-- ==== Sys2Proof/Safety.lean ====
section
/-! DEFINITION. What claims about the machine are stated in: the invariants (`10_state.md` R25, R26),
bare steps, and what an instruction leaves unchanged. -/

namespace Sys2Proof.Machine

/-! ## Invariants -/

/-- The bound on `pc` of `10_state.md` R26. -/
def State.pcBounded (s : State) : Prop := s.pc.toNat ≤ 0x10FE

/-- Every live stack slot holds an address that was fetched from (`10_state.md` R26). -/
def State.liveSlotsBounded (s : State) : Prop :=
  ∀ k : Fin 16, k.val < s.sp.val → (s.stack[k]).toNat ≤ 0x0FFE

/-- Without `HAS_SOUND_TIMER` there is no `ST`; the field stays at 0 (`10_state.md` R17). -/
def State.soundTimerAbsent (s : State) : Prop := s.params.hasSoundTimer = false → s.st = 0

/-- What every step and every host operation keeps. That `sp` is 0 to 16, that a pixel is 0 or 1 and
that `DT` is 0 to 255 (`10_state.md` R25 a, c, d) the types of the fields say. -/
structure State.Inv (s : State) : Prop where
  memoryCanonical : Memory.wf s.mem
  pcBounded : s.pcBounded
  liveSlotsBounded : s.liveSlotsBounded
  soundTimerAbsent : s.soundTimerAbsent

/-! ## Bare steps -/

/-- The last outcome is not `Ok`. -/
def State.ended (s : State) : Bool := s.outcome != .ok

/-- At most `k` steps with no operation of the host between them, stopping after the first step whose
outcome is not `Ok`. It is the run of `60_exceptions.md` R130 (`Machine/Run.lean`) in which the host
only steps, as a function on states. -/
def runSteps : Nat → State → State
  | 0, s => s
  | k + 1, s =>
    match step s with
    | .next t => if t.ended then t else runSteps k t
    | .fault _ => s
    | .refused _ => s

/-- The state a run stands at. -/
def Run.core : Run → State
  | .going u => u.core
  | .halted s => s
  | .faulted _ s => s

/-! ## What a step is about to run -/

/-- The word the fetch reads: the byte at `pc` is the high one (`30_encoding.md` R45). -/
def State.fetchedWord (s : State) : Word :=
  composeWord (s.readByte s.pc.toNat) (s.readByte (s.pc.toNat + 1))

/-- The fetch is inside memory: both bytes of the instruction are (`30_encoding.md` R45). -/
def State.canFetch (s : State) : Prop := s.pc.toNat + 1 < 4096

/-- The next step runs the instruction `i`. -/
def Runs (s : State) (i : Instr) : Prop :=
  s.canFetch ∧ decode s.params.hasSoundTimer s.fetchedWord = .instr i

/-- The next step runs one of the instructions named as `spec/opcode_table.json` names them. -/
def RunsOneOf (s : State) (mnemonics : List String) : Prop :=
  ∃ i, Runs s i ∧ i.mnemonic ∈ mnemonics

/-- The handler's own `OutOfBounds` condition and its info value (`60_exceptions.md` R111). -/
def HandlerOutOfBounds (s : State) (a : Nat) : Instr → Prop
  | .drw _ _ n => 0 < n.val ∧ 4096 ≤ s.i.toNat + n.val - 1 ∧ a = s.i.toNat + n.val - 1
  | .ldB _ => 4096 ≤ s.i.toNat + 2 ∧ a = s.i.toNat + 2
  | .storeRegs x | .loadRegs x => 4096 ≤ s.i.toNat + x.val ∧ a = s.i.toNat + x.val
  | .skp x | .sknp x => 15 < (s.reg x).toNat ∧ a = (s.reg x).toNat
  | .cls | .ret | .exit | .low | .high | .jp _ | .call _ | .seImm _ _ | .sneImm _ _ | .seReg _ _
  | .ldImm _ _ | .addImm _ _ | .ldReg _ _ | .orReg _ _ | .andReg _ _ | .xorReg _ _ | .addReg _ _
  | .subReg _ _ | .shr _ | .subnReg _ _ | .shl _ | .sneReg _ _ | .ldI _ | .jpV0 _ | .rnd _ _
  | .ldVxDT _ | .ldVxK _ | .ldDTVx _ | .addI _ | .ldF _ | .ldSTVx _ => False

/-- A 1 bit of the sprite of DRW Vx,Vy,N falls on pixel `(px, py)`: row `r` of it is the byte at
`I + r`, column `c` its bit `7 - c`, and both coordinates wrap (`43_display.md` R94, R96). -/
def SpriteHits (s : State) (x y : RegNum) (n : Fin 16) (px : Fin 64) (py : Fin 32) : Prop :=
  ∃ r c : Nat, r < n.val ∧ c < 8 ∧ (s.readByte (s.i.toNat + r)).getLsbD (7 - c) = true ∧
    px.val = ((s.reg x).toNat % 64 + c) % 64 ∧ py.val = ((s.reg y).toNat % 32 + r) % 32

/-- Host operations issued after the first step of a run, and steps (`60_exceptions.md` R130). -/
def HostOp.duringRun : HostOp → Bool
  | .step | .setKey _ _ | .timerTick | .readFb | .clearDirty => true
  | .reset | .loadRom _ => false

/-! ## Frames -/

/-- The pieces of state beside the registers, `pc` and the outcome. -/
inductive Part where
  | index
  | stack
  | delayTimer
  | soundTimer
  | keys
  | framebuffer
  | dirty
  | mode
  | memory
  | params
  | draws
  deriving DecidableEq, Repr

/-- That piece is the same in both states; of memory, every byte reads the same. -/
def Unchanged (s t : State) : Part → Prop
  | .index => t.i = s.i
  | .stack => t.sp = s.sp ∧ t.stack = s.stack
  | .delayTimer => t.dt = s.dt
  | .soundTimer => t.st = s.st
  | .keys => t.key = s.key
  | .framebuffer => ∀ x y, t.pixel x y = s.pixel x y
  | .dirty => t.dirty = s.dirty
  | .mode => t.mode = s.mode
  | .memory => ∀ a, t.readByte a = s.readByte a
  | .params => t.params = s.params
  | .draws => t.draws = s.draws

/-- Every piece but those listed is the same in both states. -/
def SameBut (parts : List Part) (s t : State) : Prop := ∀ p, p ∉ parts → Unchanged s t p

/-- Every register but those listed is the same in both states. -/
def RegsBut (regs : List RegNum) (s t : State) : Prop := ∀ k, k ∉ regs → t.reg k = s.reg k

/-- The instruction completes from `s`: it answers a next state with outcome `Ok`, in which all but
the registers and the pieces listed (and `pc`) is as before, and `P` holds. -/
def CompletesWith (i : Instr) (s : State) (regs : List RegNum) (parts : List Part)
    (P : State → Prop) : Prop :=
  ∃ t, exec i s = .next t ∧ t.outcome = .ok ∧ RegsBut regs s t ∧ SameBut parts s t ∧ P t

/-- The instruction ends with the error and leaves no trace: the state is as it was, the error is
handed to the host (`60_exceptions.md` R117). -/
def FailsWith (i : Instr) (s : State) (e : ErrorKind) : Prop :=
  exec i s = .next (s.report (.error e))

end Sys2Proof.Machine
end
+---+
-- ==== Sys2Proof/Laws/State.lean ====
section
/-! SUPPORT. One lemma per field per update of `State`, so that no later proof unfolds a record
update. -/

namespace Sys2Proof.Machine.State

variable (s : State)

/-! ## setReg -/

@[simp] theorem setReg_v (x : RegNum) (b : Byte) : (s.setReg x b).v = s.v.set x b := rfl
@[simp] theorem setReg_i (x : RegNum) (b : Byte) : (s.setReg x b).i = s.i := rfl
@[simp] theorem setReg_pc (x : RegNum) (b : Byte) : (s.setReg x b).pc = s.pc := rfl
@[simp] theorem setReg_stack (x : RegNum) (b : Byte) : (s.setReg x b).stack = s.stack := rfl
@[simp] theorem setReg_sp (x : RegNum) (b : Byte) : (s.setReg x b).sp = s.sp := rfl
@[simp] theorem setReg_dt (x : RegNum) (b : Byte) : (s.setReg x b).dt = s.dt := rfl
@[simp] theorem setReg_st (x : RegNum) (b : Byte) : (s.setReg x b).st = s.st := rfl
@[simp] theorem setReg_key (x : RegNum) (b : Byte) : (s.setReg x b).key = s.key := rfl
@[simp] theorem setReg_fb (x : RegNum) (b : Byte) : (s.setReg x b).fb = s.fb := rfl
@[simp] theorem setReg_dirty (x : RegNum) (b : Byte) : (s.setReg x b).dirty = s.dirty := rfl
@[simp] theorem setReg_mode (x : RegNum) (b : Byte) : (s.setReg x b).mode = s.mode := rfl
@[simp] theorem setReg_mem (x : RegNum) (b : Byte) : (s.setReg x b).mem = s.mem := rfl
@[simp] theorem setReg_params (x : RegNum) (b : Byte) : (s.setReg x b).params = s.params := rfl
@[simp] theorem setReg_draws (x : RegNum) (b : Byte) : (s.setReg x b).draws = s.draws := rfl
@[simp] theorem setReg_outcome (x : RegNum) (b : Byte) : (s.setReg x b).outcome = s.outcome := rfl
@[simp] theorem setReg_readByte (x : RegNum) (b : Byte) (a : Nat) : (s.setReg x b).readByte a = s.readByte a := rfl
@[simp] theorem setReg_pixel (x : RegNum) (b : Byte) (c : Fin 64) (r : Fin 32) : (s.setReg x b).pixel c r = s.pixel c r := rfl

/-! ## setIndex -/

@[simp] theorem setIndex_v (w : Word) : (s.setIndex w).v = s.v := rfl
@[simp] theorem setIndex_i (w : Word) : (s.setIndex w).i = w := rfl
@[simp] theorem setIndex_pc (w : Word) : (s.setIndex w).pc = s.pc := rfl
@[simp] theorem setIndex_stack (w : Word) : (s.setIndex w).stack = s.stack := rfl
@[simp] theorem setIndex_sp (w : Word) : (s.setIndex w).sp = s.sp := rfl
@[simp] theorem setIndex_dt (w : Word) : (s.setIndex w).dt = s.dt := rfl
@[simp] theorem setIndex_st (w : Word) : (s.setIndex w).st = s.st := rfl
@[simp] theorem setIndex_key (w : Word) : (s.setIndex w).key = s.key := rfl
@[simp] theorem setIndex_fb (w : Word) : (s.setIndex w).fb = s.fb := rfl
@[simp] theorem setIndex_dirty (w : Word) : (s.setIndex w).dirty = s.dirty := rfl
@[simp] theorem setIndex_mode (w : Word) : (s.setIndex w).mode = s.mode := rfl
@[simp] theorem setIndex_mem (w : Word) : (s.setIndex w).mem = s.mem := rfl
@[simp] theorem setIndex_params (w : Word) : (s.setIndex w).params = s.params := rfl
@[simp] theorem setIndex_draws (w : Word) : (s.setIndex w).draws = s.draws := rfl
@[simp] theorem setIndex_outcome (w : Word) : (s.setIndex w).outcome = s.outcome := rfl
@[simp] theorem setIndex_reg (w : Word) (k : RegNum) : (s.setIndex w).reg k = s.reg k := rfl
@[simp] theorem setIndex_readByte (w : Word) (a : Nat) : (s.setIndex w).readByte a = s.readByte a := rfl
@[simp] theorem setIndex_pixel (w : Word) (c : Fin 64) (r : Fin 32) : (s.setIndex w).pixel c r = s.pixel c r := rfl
+---+
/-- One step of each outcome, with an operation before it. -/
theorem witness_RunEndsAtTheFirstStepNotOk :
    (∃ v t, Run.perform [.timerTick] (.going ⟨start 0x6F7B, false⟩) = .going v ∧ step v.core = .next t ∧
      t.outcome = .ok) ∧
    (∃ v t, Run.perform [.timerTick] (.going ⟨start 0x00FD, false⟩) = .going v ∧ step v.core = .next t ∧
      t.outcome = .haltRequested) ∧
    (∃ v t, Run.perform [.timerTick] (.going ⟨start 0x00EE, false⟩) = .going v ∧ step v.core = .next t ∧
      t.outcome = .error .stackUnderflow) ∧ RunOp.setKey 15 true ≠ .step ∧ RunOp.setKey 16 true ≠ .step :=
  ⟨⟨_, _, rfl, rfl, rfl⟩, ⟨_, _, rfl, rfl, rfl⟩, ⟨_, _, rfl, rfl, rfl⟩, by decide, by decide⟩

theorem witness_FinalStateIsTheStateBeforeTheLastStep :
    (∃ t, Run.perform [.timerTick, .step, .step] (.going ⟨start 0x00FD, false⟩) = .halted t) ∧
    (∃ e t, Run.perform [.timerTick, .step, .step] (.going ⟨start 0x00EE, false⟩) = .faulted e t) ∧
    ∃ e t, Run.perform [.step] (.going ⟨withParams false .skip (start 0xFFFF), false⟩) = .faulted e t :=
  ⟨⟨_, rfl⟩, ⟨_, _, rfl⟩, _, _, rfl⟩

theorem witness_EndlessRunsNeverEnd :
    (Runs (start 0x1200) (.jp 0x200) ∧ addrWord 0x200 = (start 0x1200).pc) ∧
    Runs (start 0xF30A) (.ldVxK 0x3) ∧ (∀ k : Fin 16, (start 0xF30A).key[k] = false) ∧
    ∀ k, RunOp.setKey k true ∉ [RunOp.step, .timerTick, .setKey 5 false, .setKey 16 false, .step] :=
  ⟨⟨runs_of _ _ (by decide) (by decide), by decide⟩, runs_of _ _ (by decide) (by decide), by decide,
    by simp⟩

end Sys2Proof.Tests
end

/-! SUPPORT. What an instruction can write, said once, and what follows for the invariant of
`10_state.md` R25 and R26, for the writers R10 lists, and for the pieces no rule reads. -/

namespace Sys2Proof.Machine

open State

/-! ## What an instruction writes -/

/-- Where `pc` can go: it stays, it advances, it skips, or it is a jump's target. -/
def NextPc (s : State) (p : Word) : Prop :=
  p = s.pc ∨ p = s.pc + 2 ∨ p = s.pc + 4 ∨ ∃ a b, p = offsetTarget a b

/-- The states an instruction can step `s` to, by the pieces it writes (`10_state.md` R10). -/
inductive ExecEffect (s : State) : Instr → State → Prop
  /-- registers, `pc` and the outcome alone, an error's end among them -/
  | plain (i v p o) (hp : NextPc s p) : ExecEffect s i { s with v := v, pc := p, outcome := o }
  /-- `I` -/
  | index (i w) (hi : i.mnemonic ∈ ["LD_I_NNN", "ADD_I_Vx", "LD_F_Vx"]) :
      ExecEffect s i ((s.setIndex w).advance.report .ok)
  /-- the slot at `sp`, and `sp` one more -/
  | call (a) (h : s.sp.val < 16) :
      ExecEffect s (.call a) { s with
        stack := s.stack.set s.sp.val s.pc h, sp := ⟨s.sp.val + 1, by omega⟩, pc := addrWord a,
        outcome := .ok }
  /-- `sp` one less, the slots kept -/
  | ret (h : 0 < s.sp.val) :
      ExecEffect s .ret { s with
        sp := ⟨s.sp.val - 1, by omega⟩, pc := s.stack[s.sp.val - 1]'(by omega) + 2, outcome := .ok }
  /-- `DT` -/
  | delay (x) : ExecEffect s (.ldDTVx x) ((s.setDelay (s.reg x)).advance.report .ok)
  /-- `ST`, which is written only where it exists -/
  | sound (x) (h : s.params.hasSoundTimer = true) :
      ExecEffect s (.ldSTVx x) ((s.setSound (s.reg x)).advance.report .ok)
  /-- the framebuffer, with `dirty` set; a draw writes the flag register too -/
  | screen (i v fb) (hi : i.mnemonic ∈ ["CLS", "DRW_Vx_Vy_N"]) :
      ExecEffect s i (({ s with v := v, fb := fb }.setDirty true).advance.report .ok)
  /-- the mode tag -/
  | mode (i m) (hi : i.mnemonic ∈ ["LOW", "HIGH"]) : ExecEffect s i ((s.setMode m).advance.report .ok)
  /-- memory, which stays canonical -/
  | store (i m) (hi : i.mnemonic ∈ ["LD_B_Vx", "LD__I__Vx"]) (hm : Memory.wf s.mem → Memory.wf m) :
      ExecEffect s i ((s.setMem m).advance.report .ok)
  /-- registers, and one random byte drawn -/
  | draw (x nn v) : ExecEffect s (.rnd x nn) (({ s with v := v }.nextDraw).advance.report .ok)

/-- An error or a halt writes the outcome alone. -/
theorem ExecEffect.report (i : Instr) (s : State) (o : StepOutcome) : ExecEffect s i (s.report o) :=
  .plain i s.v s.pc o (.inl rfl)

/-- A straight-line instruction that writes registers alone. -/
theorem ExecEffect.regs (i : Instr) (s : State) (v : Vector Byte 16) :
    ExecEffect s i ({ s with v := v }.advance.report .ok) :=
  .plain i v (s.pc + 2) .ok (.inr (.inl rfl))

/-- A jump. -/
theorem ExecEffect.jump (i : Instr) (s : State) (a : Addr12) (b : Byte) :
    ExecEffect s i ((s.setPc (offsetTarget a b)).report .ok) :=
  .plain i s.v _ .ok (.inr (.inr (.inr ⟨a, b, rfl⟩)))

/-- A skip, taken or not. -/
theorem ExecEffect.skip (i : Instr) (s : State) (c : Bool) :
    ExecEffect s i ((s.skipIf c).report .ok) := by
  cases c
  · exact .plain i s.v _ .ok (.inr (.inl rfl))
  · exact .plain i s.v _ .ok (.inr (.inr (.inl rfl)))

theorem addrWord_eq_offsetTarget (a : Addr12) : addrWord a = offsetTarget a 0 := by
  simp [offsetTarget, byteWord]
+---+
* _PROBLEM TO SOLVE_
Please count the lines in the records that hold the string "both", and give the number alone.

* _ANSWER SPACE_
5